**THE TASK**
Search the records below for the string "this", and report each line that contains it.
[EXERCISE MATERIALS Boundary: Start]
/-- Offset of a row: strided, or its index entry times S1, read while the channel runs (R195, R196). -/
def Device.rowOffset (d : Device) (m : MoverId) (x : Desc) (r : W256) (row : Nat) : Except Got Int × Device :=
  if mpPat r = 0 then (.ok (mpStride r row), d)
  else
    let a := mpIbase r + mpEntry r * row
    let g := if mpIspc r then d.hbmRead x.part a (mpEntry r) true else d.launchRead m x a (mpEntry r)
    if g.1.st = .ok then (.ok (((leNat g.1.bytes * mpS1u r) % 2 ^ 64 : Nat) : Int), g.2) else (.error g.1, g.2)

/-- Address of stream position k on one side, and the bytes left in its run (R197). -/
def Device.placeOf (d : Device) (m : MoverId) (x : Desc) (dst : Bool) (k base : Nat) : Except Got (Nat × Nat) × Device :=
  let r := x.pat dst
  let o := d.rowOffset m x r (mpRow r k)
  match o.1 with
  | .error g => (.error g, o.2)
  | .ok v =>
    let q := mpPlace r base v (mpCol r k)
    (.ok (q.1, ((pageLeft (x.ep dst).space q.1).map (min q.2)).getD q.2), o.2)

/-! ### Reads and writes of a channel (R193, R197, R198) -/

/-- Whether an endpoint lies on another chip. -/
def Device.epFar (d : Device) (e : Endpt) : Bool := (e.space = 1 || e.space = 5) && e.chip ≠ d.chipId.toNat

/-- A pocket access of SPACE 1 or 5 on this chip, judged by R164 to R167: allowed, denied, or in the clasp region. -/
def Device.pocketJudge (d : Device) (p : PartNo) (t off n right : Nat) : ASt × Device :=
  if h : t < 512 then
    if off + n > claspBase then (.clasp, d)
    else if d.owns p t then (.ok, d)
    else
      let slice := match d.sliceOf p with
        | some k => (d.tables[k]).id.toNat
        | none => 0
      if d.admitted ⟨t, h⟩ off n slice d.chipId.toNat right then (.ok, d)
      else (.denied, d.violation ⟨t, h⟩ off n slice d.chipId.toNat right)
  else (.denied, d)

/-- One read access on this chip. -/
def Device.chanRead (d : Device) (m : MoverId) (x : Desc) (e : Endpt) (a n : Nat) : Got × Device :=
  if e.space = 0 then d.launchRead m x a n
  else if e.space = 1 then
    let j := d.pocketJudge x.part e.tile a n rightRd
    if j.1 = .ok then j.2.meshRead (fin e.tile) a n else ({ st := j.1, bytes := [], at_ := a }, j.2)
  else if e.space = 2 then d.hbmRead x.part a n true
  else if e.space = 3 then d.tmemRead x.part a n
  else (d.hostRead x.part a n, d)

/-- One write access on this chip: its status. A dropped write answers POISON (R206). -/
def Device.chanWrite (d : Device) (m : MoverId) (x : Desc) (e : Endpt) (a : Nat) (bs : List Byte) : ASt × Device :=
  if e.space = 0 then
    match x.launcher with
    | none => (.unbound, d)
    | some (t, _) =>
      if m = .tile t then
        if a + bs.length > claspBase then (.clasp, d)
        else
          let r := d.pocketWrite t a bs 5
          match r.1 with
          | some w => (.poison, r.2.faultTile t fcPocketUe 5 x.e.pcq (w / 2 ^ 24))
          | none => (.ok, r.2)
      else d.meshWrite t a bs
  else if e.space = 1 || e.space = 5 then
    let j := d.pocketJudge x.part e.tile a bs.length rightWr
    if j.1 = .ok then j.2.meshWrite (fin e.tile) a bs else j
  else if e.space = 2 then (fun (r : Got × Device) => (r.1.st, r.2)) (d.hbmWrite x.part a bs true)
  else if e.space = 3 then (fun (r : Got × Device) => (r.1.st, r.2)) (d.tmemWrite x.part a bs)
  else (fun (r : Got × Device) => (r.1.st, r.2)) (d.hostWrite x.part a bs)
[EXERCISE MATERIALS Boundary: End]
**TASK SOLUTION**
/-- A pocket access of SPACE 1 or 5 on this chip, judged by R164 to R167: allowed, denied, or in the clasp region. -/
/-- One read access on this chip. -/
/-- One write access on this chip: its status. A dropped write answers POISON (R206). -/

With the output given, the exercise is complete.